Um die plötzliche, beklemmende Stille zu überbrücken, versuchte ich mich an einem nervösen Scherz.
„Na ja, so ist eben der Fortschritt, nicht wahr? Man muss eben heutzutage mit Schlössern Geld verdienen. Früher haben die Burgbesitzer Wegezölle von den Händlern verlangt – und heute verlangen sie eben Eintrittsgelder von den Besuchern. Das Prinzip ist doch das gleiche.“
Der alte Mann verharrte vollkommen reglos. Die Finsternis schien ihn einzuhüllen.
„Eines sage ich noch, dann schweige ich für immer“, raunte seine Stimme aus dem Schatten des Strohhuts hervor. „Die alten Zölle waren gerecht. Denn wir haben die Straßen schließlich auch gebaut und mit unserem Blut verteidigt. Heute werden auch Wegezölle verlangt, ja… aber die Münzen bekommen nicht mehr jene, die die Straße bauen. Sie gehen weit weg. Sie werden dort verschwendet von Menschen, die in ihrem ganzen Leben noch nie einen einzigen Stein auf einen anderen gelegt haben!“
Seine Worte hallten in der kühlen Abendluft nach. Ich dachte kurz über das nach, was er gesagt hatte. Es lag eine tiefe, fast tragische Wahrheit in seinen Worten. Ich atmete tief ein, wandte mich vollends zur Bank herum, um ihm eine durchdachte Antwort zu geben.
„Wissen Sie, da haben Sie vielleicht gar nicht so unrecht…“, begann ich.
Doch die Worte verhallten im Wind.
Neben mir war niemand. Die hölzerne Parkbank war leer.
Ich sprang auf, mein Herz machte einen heftigen Satz. „Hallo?“, rief ich in die Dunkelheit.
Nichts.

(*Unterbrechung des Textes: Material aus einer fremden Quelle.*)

-- ==== Sys2Proof/Safety.lean ====
section
/-! DEFINITION. What holds of the part in every run, in the terms that statements use. -/

namespace Sys2Proof.Machine

/-- R207: no POWER or PIN reset holds the part. -/
abbrev State.Live (s : State) : Prop := s.held = none

/-- R188: the transmitter is not free while a frame that it could send is ready; delivered frames wait while a request is about to be
served (R191). -/
abbrev Port.Rested (p : Port) : Prop :=
  p.sending.isSome = true ∨
    (p.pausePending = none ∧ (p.hold.isSome = true ∨ (p.response = none ∧ (p.delivery = [] ∨ p.requests ≠ []))))

/-- R176, R188: between commands the indicator stands evaluated and the transmitter has made its choice. -/
abbrev State.Rested (s : State) : Prop := s.evalDue = false ∧ s.port.Rested

/-- R45: the window stage lies in 0..5, and a held backoff counter is less than the window of that stage. -/
def Mac.bounded (m : Mac) : Bool :=
  decide (m.stage ≤ 5) &&
    match m.backoff with
    | some n => decide (n < windowOf m.stage)
    | none => true

/-- R2, R4, R8 to R10: the tracker record in each of its states: the half-cycle lies in its range, SEEKING has not locked, LOCKED
stands on a real crossing with both counts 0, HOLDOVER on a synthetic one with 1..15 misses and at most 3 disturbed crossings, and
FREE-RUN on a synthetic one with 16 misses. -/
def Tracker.lawful (t : Tracker) : Bool :=
  (match t.h with
    | some h => decide (Config.halfCycleMin ≤ h ∧ h ≤ Config.halfCycleMax)
    | none => true) &&
  match t.state with
  | .seeking =>
    decide (t.lockCount ≤ 7 ∧ t.missCount = 0 ∧ t.disturbedCount = 0 ∧
      (1 ≤ t.lockCount → t.lastCrossing.isSome = true ∧ t.h.isSome = true))
  | .locked =>
    decide (t.lastCrossing.isSome = true ∧ t.h.isSome = true ∧ t.lastKind = .real ∧ t.missCount = 0 ∧ t.disturbedCount = 0)
  | .holdover =>
    decide (t.lastCrossing.isSome = true ∧ t.h.isSome = true ∧ t.lastKind = .synthetic ∧ 1 ≤ t.missCount ∧ t.missCount ≤ 15 ∧
      t.disturbedCount ≤ 3)
  | .freeRun =>
    decide (t.lastCrossing.isSome = true ∧ t.h.isSome = true ∧ t.lastKind = .synthetic ∧ t.missCount = 16)

/-- R54: the guard is LIMITED exactly while its hold count is not 0, and the hold count lies in 0..255. -/
def Thermal.lawful (t : Thermal) : Bool := t.limited == decide (t.holdCount ≠ 0) && decide (t.holdCount ≤ 255)

/-- R177, R190: the control list holds at most 16 entries, and the request list at most 4. -/
abbrev State.ListsBounded (s : State) : Prop := s.control.length ≤ 16 ∧ s.port.requests.length ≤ 4

/-- R100, R103: no entry holds two slots of the pool in one role, its RX-PENDING tag differs from its RX-CURRENT tag, and its
TX-ASSEMBLING tag from its TX-ACTIVE tag. -/
def PoolLawful (pool : Vector (Option HeldGrid) 48) : Prop :=
  ∀ (i j : SlotIx) (g h : HeldGrid), pool[i] = some g → pool[j] = some h → g.entry = h.entry →
    (g.role = h.role → i = j) ∧
    (g.role = .rxPending → h.role = .rxCurrent → g.grid.tag ≠ h.grid.tag) ∧
    (g.role = .txAssembling → h.role = .txActive → g.grid.tag ≠ h.grid.tag)

/-- R55: while the guard is LIMITED, the airtime of the frames that the station has started by contention in the present duty period does
not exceed its allowance. That in LOADING the guard is COOL is the model's choice, which takes no sample there where R54 speaks of each
boundary (DEDUCED, assumption log 13). -/
abbrev State.AllowanceHeld (s : State) : Prop :=
  (s.startUp = .loading → s.thermal.limited = false) ∧
    (s.thermal.limited = true → s.thermal.used ≤ s.settings.dutyPercent * 100)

Kein Rascheln im trockenen Laub, kein Knacken von Ästen, kein Geräusch von weggleitenden Schritten. Ich drehte mich hektisch um 360 Grad. Hinter mir ragte nur die schwarze, lautlose Wand des dichten Waldes auf. Es war völlig unmöglich, dass ein alter Mann mit einem langen Wanderstock in nur zwei Sekunden geräuschlos in diesem Unterholz verschwunden sein konnte.
Der Wind heulte leise über die Felskante des Zeller Horns. Ich stand ganz alleine in der Dunkelheit, das Harz meiner eigenen Atmung das einzige Geräusch weit und breit.

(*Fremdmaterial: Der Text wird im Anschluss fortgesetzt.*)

/-! ### Station table and routes (chapter 7) -/

/-- R131, R132: the aging deadline of an entry. A HEARD or LINKED entry turns STALE 15 s after it was heard and keeps all but its direct
rate and route; a STALE one 60 s after it was heard, and a REMOTE one 30 s after it was named, is removed with exactly its slots of the
pool, the address-map entries of its station, its in-flight record and its parts on the control list. R134, R135: at its expiry the direct
hold is cleared, and the direct rate of a HEARD or LINKED entry is that of its TX-ACTIVE grid again, or 6,000 without one; nothing else of
the entry changes but its route. In each case the other entries stay, direct rates and routes apart. R122, R178: the other entries' part
records and the control list are as the parts of the removed entry leave them (State.leftBy: the entry and its slots gone, and then
leaveControl), for every control list; with one of 16, whose room goes to other entries' parts, as SentFrameEnds has that offering. -/
def Obligations.EntryDeadlines : Prop :=
  (∀ (s : State) (i : EntryIx) (e : Entry), s.Live → s.Rested → s.entry i = some e →
     (∀ l, (e.state = .heard ∨ e.state = .linked) → e.lastHeard = some l → s.lineTime = l.plus 15000000 →
       ∃ t e', exec (.entryAgingDeadline i) s = .next t ∧ t.entry i = some e' ∧
         e' = { e with state := .stale, txRate := 0, route := e'.route } ∧ e'.route ≠ .direct ∧ s.OthersKept t i ∧
         t.count .entriesStale = satInc (s.count .entriesStale) ∧ t = { s with table := t.table }.endedAs t) ∧
     (∀ l, (e.state = .stale ∧ e.lastHeard = some l ∧ s.lineTime = l.plus 60000000) ∨
         (e.state = .remote ∧ e.lastNamed = some l ∧ s.lineTime = l.plus 30000000) →
       ∃ t, exec (.entryAgingDeadline i) s = .next t ∧ t.entry i = none ∧
         (∀ j, j ≠ i → (t.entry j).map (·.addr) = (s.entry j).map (·.addr)) ∧ (s.control.length < 16 → s.OthersKept t i) ∧
         (let left := s.leftBy i
          left.OthersKept t i ∧ t.control = left.control) ∧
         (∀ k : SlotIx, t.pool[k] = (s.pool[k]).filter fun g => g.entry != i) ∧
         (∀ k : MapIx, t.addressMap[k] = (s.addressMap[k]).filter fun m => m.target != .station e.addr) ∧
         t.inFlight = s.inFlight.filter (fun r => r.entry != i) ∧
         (s.control.length < 16 → t.control = s.control.filter fun c => !c.partOf i) ∧
         (∀ j, j ≠ i → (t.entry j).map (·.route) ≠ some (.via i)) ∧
         t.count .entriesRemoved = satInc (s.count .entriesRemoved) ∧
         t = { s with table := t.table, pool := t.pool, inFlight := t.inFlight, control := t.control,
                      addressMap := t.addressMap }.endedAs t)) ∧
  (∀ (s : State) (i : EntryIx) (e : Entry), s.Live → s.Rested → s.entry i = some e → e.hold = some s.lineTime →
     ∃ t e', exec (.holdExpiry i) s = .next t ∧ t.entry i = some e' ∧
       e' = { e with hold := none, txRate := e'.txRate, route := e'.route } ∧
       e'.txRate = (if e.state = .heard ∨ e.state = .linked then ((s.roleGrid i .txActive).map (·.rate)).getD 6000 else 0) ∧
       s.OthersKept t i ∧ t = { s with table := t.table }.endedAs t)

/-- R139, R177: at the note deadline the deadline moves on by the note interval; a NOTE entry is offered unless one is placed, and joins the
control list, or is refused and counted when the list is full. R63: at that instant every cell of every entry that is old is aged, and the
counter of aged cells counts each of them; nothing else of an entry changes (what aging does to a cell is part of FrameEndSamplesSound).
R35, R141: at the frame end of a processed NOTE with a valid payload the entry of its transmitter takes its relay willingness, its band list
and its reach list, the first item for each address, and the NOTE is counted; with a payload that is not valid it is counted as bad and
changes nothing else. R67: a sound request of the item that names this station raises the want counts of its pair, in the slots that it
names through the held offset, or in all six without one, to 3, and then takes the want path of R69: the placed entry, the sound deadline
and the control list are as it leaves them (soundRequested, case by case in SoundPlacement). R130: an address that the list names, other
than this station's and the transmitter's, renews a REMOTE entry, leaves another entry as it is, is entered as REMOTE at the lowest empty
index, or is counted when there is none. -/
def Obligations.NoteScheduleAndIntake : Prop :=
  (∀ s : State, s.Live → s.Rested → s.note.deadline = some s.lineTime →
    let next := some (s.lineTime.plus (s.settings.noteMs * 1000))
    let all := fun (_ : Pair) (_ : MainsSlot) => true
    let old := (List.finRange 24).map fun i => ((s.entry i).map fun e => e.snr.oldCount s.lineTime all).getD 0
    let aged := bumpBy .cellsAged old.sum
      { s with table := s.table.map fun x => x.map fun e => { e with snr := e.snr.age s.lineTime all } }
    (s.note.placed = true → exec .noteDeadline s = .next { aged with note := { s.note with deadline := next } }) ∧
    (s.note.placed = false → s.control.length < 16 → .note ∉ s.control →
      exec .noteDeadline s = .next (settle s.txCharge { aged with
        control := s.control ++ [.note], evalDue := true, note := { deadline := next, placed := true } })) ∧
    (s.note.placed = false → 16 ≤ s.control.length →
      exec .noteDeadline s = .next (bump .noteRefusals { aged with note := { s.note with deadline := next } }))) ∧
  (∀ (s : State) (r : Reception) (h : Header) (x : Resolution) (i : EntryIx) (e : Entry) (payload : Demodulated)
    (readings : List (List Int)), s.Live → s.Rested → s.line.reception = some r → r.header = .used h .processed x → h.kind = .note →
    s.lineTime = r.frameStart.plus (192 + 32 * h.symbols) → s.mac.state = .receiving → s.findEntry h.tx = some i →
    s.entry i = some e →
    let quiet : Mac := { s.mac with state := .deferring, gap := some (.quiet (s.lineTime.plus 60)) }
    (readNote h.symbols (r.payloadBytes payload) = none →
      exec (.frameEnd payload readings) s =
        .next (bump .badControlPayloads { s with line := { s.line with reception := none }, mac := quiet })) ∧
    (∀ n, readNote h.symbols (r.payloadBytes payload) = some n →
      let items := dropDuplicates n.items
      let mine := (items.find? fun y => y.addr == s.settings.station).bind fun y => y.request
      ∃ t e', exec (.frameEnd payload readings) s = .next t ∧ t.entry i = some e' ∧
        e' = { e with
          relay := n.relay, peerBands := some n.bands, reach := some (items.map fun y => { addr := y.addr, rate := y.rate })
          txRate := e'.txRate, route := e'.route } ∧
        (∀ (j : EntryIx) (y : Entry), j ≠ i → s.entry j = some y → s.findEntry y.addr = some j →
          (t.entry j).map Entry.unrouted = some (Entry.unrouted
            (if y.state = .remote ∧ y.addr ≠ s.settings.station ∧ ∃ z ∈ n.items, z.addr = y.addr
             then { y with lastNamed := some s.lineTime } else y))) ∧
        (mine = none → t.estimator = s.estimator ∧ t.control = s.control) ∧
        (∀ q, mine = some q → t.estimator.wants = raiseWants e.offset.held q s.estimator.wants ∧
          t.count .soundRequests = satInc (s.count .soundRequests) ∧
          t.estimator = (soundRequested e.offset.held q s).estimator ∧ t.control = (soundRequested e.offset.held q s).control) ∧
        t.count .notesReceived = satInc (s.count .notesReceived) ∧ t.mac = quiet ∧
        t = { s with
          table := t.table, estimator := t.estimator, control := t.control
          line := { s.line with reception := none } }.endedAs t)) ∧
  (∀ (items : List NoteItem) (x : NoteItem),
    dropDuplicates [] = [] ∧
    ((∃ y ∈ items, y.addr = x.addr) → dropDuplicates (items ++ [x]) = dropDuplicates items) ∧
    ((∀ y ∈ items, y.addr ≠ x.addr) → dropDuplicates (items ++ [x]) = dropDuplicates items ++ [x])) ∧
  (∀ (o : Option MainsSlot) (q : SoundRequest) (w : Vector (Vector Nat 6) 3) (p : Pair) (m : MainsSlot),
    (p ≠ q.pair → (raiseWants o q w)[p][m] = w[p][m]) ∧
    (o = none → (raiseWants o q w)[q.pair][m] = 3) ∧
    (∀ off, o = some off →
      ((∃ r : MainsSlot, q.slots.getLsbD r.val = true ∧ m.val = (r.val + off.val) % 6) → (raiseWants o q w)[q.pair][m] = 3) ∧
      ((∀ r : MainsSlot, q.slots.getLsbD r.val = true → m.val ≠ (r.val + off.val) % 6) →
        (raiseWants o q w)[q.pair][m] = w[q.pair][m]))) ∧
  (∀ (s : State) (tx a : Addr),
    (a = s.settings.station ∨ a = tx → nameStation tx a s = s) ∧
    (a ≠ s.settings.station → a ≠ tx →
      (∀ i e, s.findEntry a = some i → s.entry i = some e →
        (e.state = .remote → nameStation tx a s =
          { s with table := s.table.set i (some { e with lastNamed := some s.lineTime }) }) ∧
        (e.state ≠ .remote → nameStation tx a s = s)) ∧
      (s.findEntry a = none → s.emptyIndex = none → nameStation tx a s = bump .remoteNotCreated s) ∧
      (∀ i, s.findEntry a = none → s.emptyIndex = some i →
        ∃ t e, nameStation tx a s = t ∧ t.entry i = some e ∧
          e = { Entry.fresh a .remote none (some s.lineTime) false with route := e.route, txRate := e.txRate } ∧
          s.OthersKept t i ∧ t.count .remoteCreated = satInc (s.count .remoteCreated) ∧
          t = { s with table := t.table, counters := t.counters, evalDue := t.evalDue })))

Ich brauchte ein paar lange Augenblicke, um meinen beschleunigten Puls wieder zu beruhigen. Zögernd griff ich nach meiner Kamera. Drüben auf dem dunklen Berg erstrahlte nun die Burg Hohenzollern im hellen Scheinwerferlicht – eine leuchtende, isolierte Festung in der Nacht, die wie ein Relikt aus einer längst vergessenen Zeit herübergrüßte.

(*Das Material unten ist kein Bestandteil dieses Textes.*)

/-! ### `modPort` -/

@[simp] theorem modPort_lineTime (f : Port → Port) (s : State) : (modPort f s).lineTime = s.lineTime := rfl
@[simp] theorem modPort_held (f : Port → Port) (s : State) : (modPort f s).held = s.held := rfl
@[simp] theorem modPort_startUp (f : Port → Port) (s : State) : (modPort f s).startUp = s.startUp := rfl
@[simp] theorem modPort_listening (f : Port → Port) (s : State) : (modPort f s).listening = s.listening := rfl
@[simp] theorem modPort_tracker (f : Port → Port) (s : State) : (modPort f s).tracker = s.tracker := rfl
@[simp] theorem modPort_line (f : Port → Port) (s : State) : (modPort f s).line = s.line := rfl
@[simp] theorem modPort_mac (f : Port → Port) (s : State) : (modPort f s).mac = s.mac := rfl
@[simp] theorem modPort_thermal (f : Port → Port) (s : State) : (modPort f s).thermal = s.thermal := rfl
@[simp] theorem modPort_estimator (f : Port → Port) (s : State) : (modPort f s).estimator = s.estimator := rfl
@[simp] theorem modPort_table (f : Port → Port) (s : State) : (modPort f s).table = s.table := rfl
@[simp] theorem modPort_note (f : Port → Port) (s : State) : (modPort f s).note = s.note := rfl
@[simp] theorem modPort_pool (f : Port → Port) (s : State) : (modPort f s).pool = s.pool := rfl
@[simp] theorem modPort_inFlight (f : Port → Port) (s : State) : (modPort f s).inFlight = s.inFlight := rfl
@[simp] theorem modPort_queues (f : Port → Port) (s : State) : (modPort f s).queues = s.queues := rfl
@[simp] theorem modPort_control (f : Port → Port) (s : State) : (modPort f s).control = s.control := rfl
@[simp] theorem modPort_holdsCandidate (f : Port → Port) (s : State) : (modPort f s).holdsCandidate = s.holdsCandidate := rfl
@[simp] theorem modPort_addressMap (f : Port → Port) (s : State) : (modPort f s).addressMap = s.addressMap := rfl
@[simp] theorem modPort_port (f : Port → Port) (s : State) : (modPort f s).port = f s.port := rfl
@[simp] theorem modPort_counters (f : Port → Port) (s : State) : (modPort f s).counters = s.counters := rfl
@[simp] theorem modPort_attention (f : Port → Port) (s : State) : (modPort f s).attention = s.attention := rfl
@[simp] theorem modPort_restart (f : Port → Port) (s : State) : (modPort f s).restart = s.restart := rfl
@[simp] theorem modPort_settings (f : Port → Port) (s : State) : (modPort f s).settings = s.settings := rfl
@[simp] theorem modPort_pending (f : Port → Port) (s : State) : (modPort f s).pending = s.pending := rfl
@[simp] theorem modPort_raised (f : Port → Port) (s : State) : (modPort f s).raised = s.raised := rfl
@[simp] theorem modPort_draws (f : Port → Port) (s : State) : (modPort f s).draws = s.draws := rfl
@[simp] theorem modPort_nextFrameId (f : Port → Port) (s : State) : (modPort f s).nextFrameId = s.nextFrameId := rfl
@[simp] theorem modPort_evalDue (f : Port → Port) (s : State) : (modPort f s).evalDue = s.evalDue := rfl

/-! ### `markEval` -/

@[simp] theorem markEval_lineTime (s : State) : (markEval s).lineTime = s.lineTime := rfl
@[simp] theorem markEval_held (s : State) : (markEval s).held = s.held := rfl
@[simp] theorem markEval_startUp (s : State) : (markEval s).startUp = s.startUp := rfl
@[simp] theorem markEval_listening (s : State) : (markEval s).listening = s.listening := rfl
@[simp] theorem markEval_tracker (s : State) : (markEval s).tracker = s.tracker := rfl
@[simp] theorem markEval_line (s : State) : (markEval s).line = s.line := rfl
@[simp] theorem markEval_mac (s : State) : (markEval s).mac = s.mac := rfl
@[simp] theorem markEval_thermal (s : State) : (markEval s).thermal = s.thermal := rfl
@[simp] theorem markEval_estimator (s : State) : (markEval s).estimator = s.estimator := rfl
@[simp] theorem markEval_table (s : State) : (markEval s).table = s.table := rfl
@[simp] theorem markEval_note (s : State) : (markEval s).note = s.note := rfl
@[simp] theorem markEval_pool (s : State) : (markEval s).pool = s.pool := rfl
@[simp] theorem markEval_inFlight (s : State) : (markEval s).inFlight = s.inFlight := rfl
@[simp] theorem markEval_queues (s : State) : (markEval s).queues = s.queues := rfl
@[simp] theorem markEval_control (s : State) : (markEval s).control = s.control := rfl
@[simp] theorem markEval_holdsCandidate (s : State) : (markEval s).holdsCandidate = s.holdsCandidate := rfl
@[simp] theorem markEval_addressMap (s : State) : (markEval s).addressMap = s.addressMap := rfl
@[simp] theorem markEval_port (s : State) : (markEval s).port = s.port := rfl
@[simp] theorem markEval_counters (s : State) : (markEval s).counters = s.counters := rfl
@[simp] theorem markEval_attention (s : State) : (markEval s).attention = s.attention := rfl
@[simp] theorem markEval_restart (s : State) : (markEval s).restart = s.restart := rfl
@[simp] theorem markEval_settings (s : State) : (markEval s).settings = s.settings := rfl
@[simp] theorem markEval_pending (s : State) : (markEval s).pending = s.pending := rfl
@[simp] theorem markEval_raised (s : State) : (markEval s).raised = s.raised := rfl
@[simp] theorem markEval_draws (s : State) : (markEval s).draws = s.draws := rfl
@[simp] theorem markEval_nextFrameId (s : State) : (markEval s).nextFrameId = s.nextFrameId := rfl
@[simp] theorem markEval_evalDue (s : State) : (markEval s).evalDue = true := rfl

/-! ### `draw` -/

@[simp] theorem draw_lineTime (s : State) : (draw s).lineTime = s.lineTime := rfl
@[simp] theorem draw_held (s : State) : (draw s).held = s.held := rfl
@[simp] theorem draw_startUp (s : State) : (draw s).startUp = s.startUp := rfl
@[simp] theorem draw_listening (s : State) : (draw s).listening = s.listening := rfl
@[simp] theorem draw_tracker (s : State) : (draw s).tracker = s.tracker := rfl
@[simp] theorem draw_line (s : State) : (draw s).line = s.line := rfl
@[simp] theorem draw_mac (s : State) : (draw s).mac = s.mac := rfl
@[simp] theorem draw_thermal (s : State) : (draw s).thermal = s.thermal := rfl
@[simp] theorem draw_estimator (s : State) : (draw s).estimator = s.estimator := rfl
@[simp] theorem draw_table (s : State) : (draw s).table = s.table := rfl
@[simp] theorem draw_note (s : State) : (draw s).note = s.note := rfl
@[simp] theorem draw_pool (s : State) : (draw s).pool = s.pool := rfl
@[simp] theorem draw_inFlight (s : State) : (draw s).inFlight = s.inFlight := rfl
@[simp] theorem draw_queues (s : State) : (draw s).queues = s.queues := rfl
@[simp] theorem draw_control (s : State) : (draw s).control = s.control := rfl
@[simp] theorem draw_holdsCandidate (s : State) : (draw s).holdsCandidate = s.holdsCandidate := rfl
@[simp] theorem draw_addressMap (s : State) : (draw s).addressMap = s.addressMap := rfl
@[simp] theorem draw_port (s : State) : (draw s).port = s.port := rfl
@[simp] theorem draw_counters (s : State) : (draw s).counters = s.counters := rfl
@[simp] theorem draw_attention (s : State) : (draw s).attention = s.attention := rfl
@[simp] theorem draw_restart (s : State) : (draw s).restart = s.restart := rfl
@[simp] theorem draw_settings (s : State) : (draw s).settings = s.settings := rfl
@[simp] theorem draw_pending (s : State) : (draw s).pending = s.pending := rfl
@[simp] theorem draw_raised (s : State) : (draw s).raised = s.raised := rfl
@[simp] theorem draw_draws (s : State) : (draw s).draws = s.draws + 1 := rfl
@[simp] theorem draw_nextFrameId (s : State) : (draw s).nextFrameId = s.nextFrameId := rfl
@[simp] theorem draw_evalDue (s : State) : (draw s).evalDue = s.evalDue := rfl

Ich hob die Kamera, drückte auf den Auslöser und hielt das Bild fest. Das Leuchten des Displays war das einzige Licht weit und breit.
Gedankenvoll packte ich meine Sachen zusammen, schnallte den Rucksack fest und schlug den schmalen Pfad zurück zum Parkplatz ein. Bei jedem Schritt durch den dunklen Wald blickte ich mich unwillkürlich um, halb erwartend, das Rhythmisieren eines langen Holzstocks im Laub zu hören. Doch der Wald schwieg.